Un evento che ha suscitato emozione e durante il quale si sono alternate testimonianze di sindacalisti argentini, rappresentanti della provincia di Buenos Aires e sindacati latinoamericani e internazionali, marcando l'importanza della memoria dell'orrore della dittatura per combattere il fascismo e le destre estreme che si sono diffuse nel mondo. Per questo è stata data voce a compagne e compagni che furono detenuti durante la dittatura.
Il “plan Condor”, che oggi sembra tornare in auge per le politiche scellerate di Donald Trump, è stato un attacco durissimo sofferto da molti Paesi dell'America Latina e ha seminato l'orrore incancellabile delle torture, delle sparizioni e delle morti della classe lavoratrice e di chi si opponeva ai regimi autoritari.
Le morti e le voci dei 30.000 desaparecidos (presenti ora e sempre) spingono la società civile e il sindicalismo a non dimenticare, soprattutto in questo momento in cui il presidente argentino Javer Milei tenta di rilanciare una campagna scellerata di negazionismo, di distruzione dei diritti delle lavoratrici e lavoratori, e di smantellamento dello stato sociale.

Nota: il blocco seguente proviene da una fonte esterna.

-- ==== Sys2Proof/Machine/Parts.lean ====
section
/-! DEFINITION. Operations in parts (logs 1, 3, 4, 24): `TX_BYTE`, `TX_PACKET` and `SEND_STEP` split at their `Pulse` and
`Idle` calls (42 R158), `RECEIVE_STEP` at its faces and at the header or special packet of a face, `SAMPLE_STEP` at the shift
and the outcome of each face. In whole and in parts they come to the same state; between the parts of an operation of the
main loop sample steps may fall (00 R17), nothing else. -/

namespace Sys2Proof.Machine

/-! ### Transmissions -/

/-- Go on with a `SEND_STEP` that has yet to visit these faces, or end it. -/
def sendStepAt (fs : List Face) : Option MainPosition :=
  match fs with
  | [] => none
  | f :: fs => some (.sendStep (f :: fs))

/-- The end of a transmission: what `SEND_STEP` does behind it, if it is one of its own (43 R186). -/
def sendingDone (after : Option SendRest) (s : State) : State :=
  match after with
  | none => { s with mainAt := none }
  | some r => { reschedule r.face r.now s with mainAt := sendStepAt r.rest }

/-- The position `x`, or the end. -/
def sendingAt (x : Option Transmission) (after : Option SendRest) (s : State) : State :=
  match x with
  | some x => { s with mainAt := some (.sending x after) }
  | none => sendingDone after s

/-- Before the first call for a list of frames; a carrier may send none. -/
def Transmission.start (frs : List Frame) : Option Transmission :=
  match frs with
  | [] => none
  | fr :: frs => some ⟨fr :: frs, 0, 0, false⟩

/-- Hand a packet over and stand before the first of its calls. -/
def startPacket (m : Mask) (p : Packet) (after : Option SendRest) (s : State) : Out :=
  match packetFrames m p s with
  | .ok (frs, t) => .next (sendingAt (Transmission.start frs) after t)
  | .error e => .refused e

/-- The send step comes to its next face (43 R186). -/
def sendVisit (fs : List Face) (s : State) : Out :=
  match fs with
  | [] => .next { s with mainAt := none }
  | f :: fs =>
    if elapsed s.config (s.fc.get f).sendTimer s.now then
      startPacket (faceMask f) (outPacket f s) (some ⟨f, s.now, fs⟩) s.afterNow
    else .next { s.afterNow with mainAt := sendStepAt fs }

/-! ### The receive step -/

/-- Go on with a `RECEIVE_STEP` that has yet to visit these faces, or end it. -/
def receiveStepAt (fs : List Face) : Option MainPosition :=
  match fs with
  | [] => none
  | f :: fs => some (.receiveStep (f :: fs))

/-- The receive step comes to its next face (43 R180). -/
def receiveVisit (fs : List Face) (s : State) : State :=
  match fs with
  | [] => { s with mainAt := none }
  | f :: fs =>
    match visitFace f s with
    | (t, none) => { t with mainAt := receiveStepAt fs }
    | (t, some r) => { t with mainAt := some (.treating r fs) }

/-! ### The sample step -/

/-- Go on with a `SAMPLE_STEP` that has yet to shift these faces, or end it. -/
def samplerStepAt (sample : Mask) (fs : List Face) : Option SamplerPosition :=
  match fs with
  | [] => none
  | f :: fs => some (.shifting sample (f :: fs))

/-- The sampler takes its sample and stands before the first face (40 R111). -/
def startSampleStep (s : State) : State :=
  { s with samples := s.samples.advance, samplerAt := some (.shifting s.sample allFaces) }

/-- The next part of a sample step: a shift, or the outcome that the register of the face decodes to (40 R112, R113). -/
def samplerPart (p : SamplerPosition) (s : State) : Out :=
  match p with
  | .shifting _ [] => .next { s with samplerAt := none }
  | .shifting sample (f :: fs) =>
    .next { s.onRx f (RxFace.shift (sample.getLsbD f.val)) with samplerAt := some (.matching sample f fs) }
  | .matching sample f fs =>
    exec ((classify s.config.dropoutZeroSamples (s.rx.get f).bitstream).instr f.val)
      { s with samplerAt := samplerStepAt sample fs }

/-! ### Scheduling -/

/-- The next part of the operation the main loop is in. -/
def mainPart (p : MainPosition) (s : State) : Out :=
  match p with
  | .sending x after => .next (sendingAt x.next after (s.transmit (x.call s.config)))
  | .sendStep fs => sendVisit fs s
  | .receiveStep fs => .next (receiveVisit fs s)
  | .treating r fs => exec r.instr { s with mainAt := receiveStepAt fs }

/-- Begin an operation in parts; one that has no parts runs whole. -/
def start (i : Instr) (s : State) : Out :=
  match i with
  | .sampleStep => .next (startSampleStep s)
  | .txByte m v => withMask m (withPhy v fun v => .next (sendingAt (Transmission.start [⟨m, v⟩]) none s))
  | .txPacket m bytes => withMask m (withPacket bytes fun p => startPacket m p none s)
  | .sendStep => .next { s with mainAt := sendStepAt allFaces }
  | .receiveStep => .next { s with mainAt := receiveStepAt allFaces }
  | i => exec i s

/-- Decode and run, unless the code stands for a part of another operation (10 R21, 60 R242) or for nothing. -/
def runCode (k : Instr → State → Out) (c : Code) (s : State) : Out :=
  match decode c with
  | .ok i => if partOnly i then .refused (.partOfAnother i) else k i s
  | .error e => .refused (.undecodable e)

/-- Run the next entry of the agenda with no operation under way. -/
def runAction (a : Action) (s : State) : Out :=
  match a with
  | .run c => runCode exec c s
  | .inParts c => runCode start c s
  | .proceed => .next s

/-- Is a code the sampler's operation? -/
def isSampleStep (c : Code) : Bool := decode c == .ok .sampleStep

/-- One step while an operation of the main loop is under way: a sample step if the scheduler lets one fall here, else the
next part; the main loop's other operations wait until it has run to its end (00 R17, 42 R160). -/
def whileUnderWay (p : MainPosition) (s : State) : Out :=
  match s.agenda with
  | .run c :: rest => if isSampleStep c then exec .sampleStep { s with agenda := rest } else mainPart p s
  | .inParts c :: rest => if isSampleStep c then .next (startSampleStep { s with agenda := rest }) else mainPart p s
  | .proceed :: rest => mainPart p { s with agenda := rest }
  | [] => mainPart p s

/-! ### Words of the opcode table -/

/-- The machine about to decode a word of the table, where the hardware has it (log 1): a sample word in the register of
face 0, in the middle of a sample step; a special packet as the packet just reported on face 0, in the middle of a
`RECEIVE_STEP` under a carrier that delivers packets. -/
def State.withTableWord (s : State) (nbits w : Nat) : State :=
  if nbits ≤ 8 then
    { s.onRx 0 (fun r => { r with bitstream := BitVec.ofNat 8 w }) with samplerAt := some (.matching 0 0 []) }
  else
    let t := { s with
      config := { s.config with carrier := .uninterpreted }
      samplerAt := none, hold := none, agenda := .proceed :: s.agenda }
    match decodeTableWord nbits w with
    | some (.specialSleep _) => { t with mainAt := some (.treating (.sleep 0) []) }
    | some (.specialWake _) => { t with mainAt := some (.treating (.wake 0) []) }
    | _ => { s with samplerAt := none, hold := none, mainAt := none, agenda := .run (tableCode nbits w) :: s.agenda }

end Sys2Proof.Machine
end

Anche in Italia si è svolto un processo in merito al piano Condor, al quale la Cgil ha partecipato come parte civile, così come sta partecipando ora al caso del criminale Carlos Malatto, accusato dell'omicidio di otto persone scomparse. I crimini contro l'umanità non conoscono confini nazionali, sono universali, come i diritti umani, e vanno combattuti con convinzione in ogni parte del mondo attraverso solide alleanze.
Nell’intervento dell’iniziativa la Cgil ha sottolineato l'importanza della memoria per combattere il fascismo, le similitudini tra le politiche di Milei e quelle del governo italiano, a partire dal tentativo di cambiare le basi della democrazia, ovvero la Costituzione, con la riforma del potere giudiziario sottoposta a referendum.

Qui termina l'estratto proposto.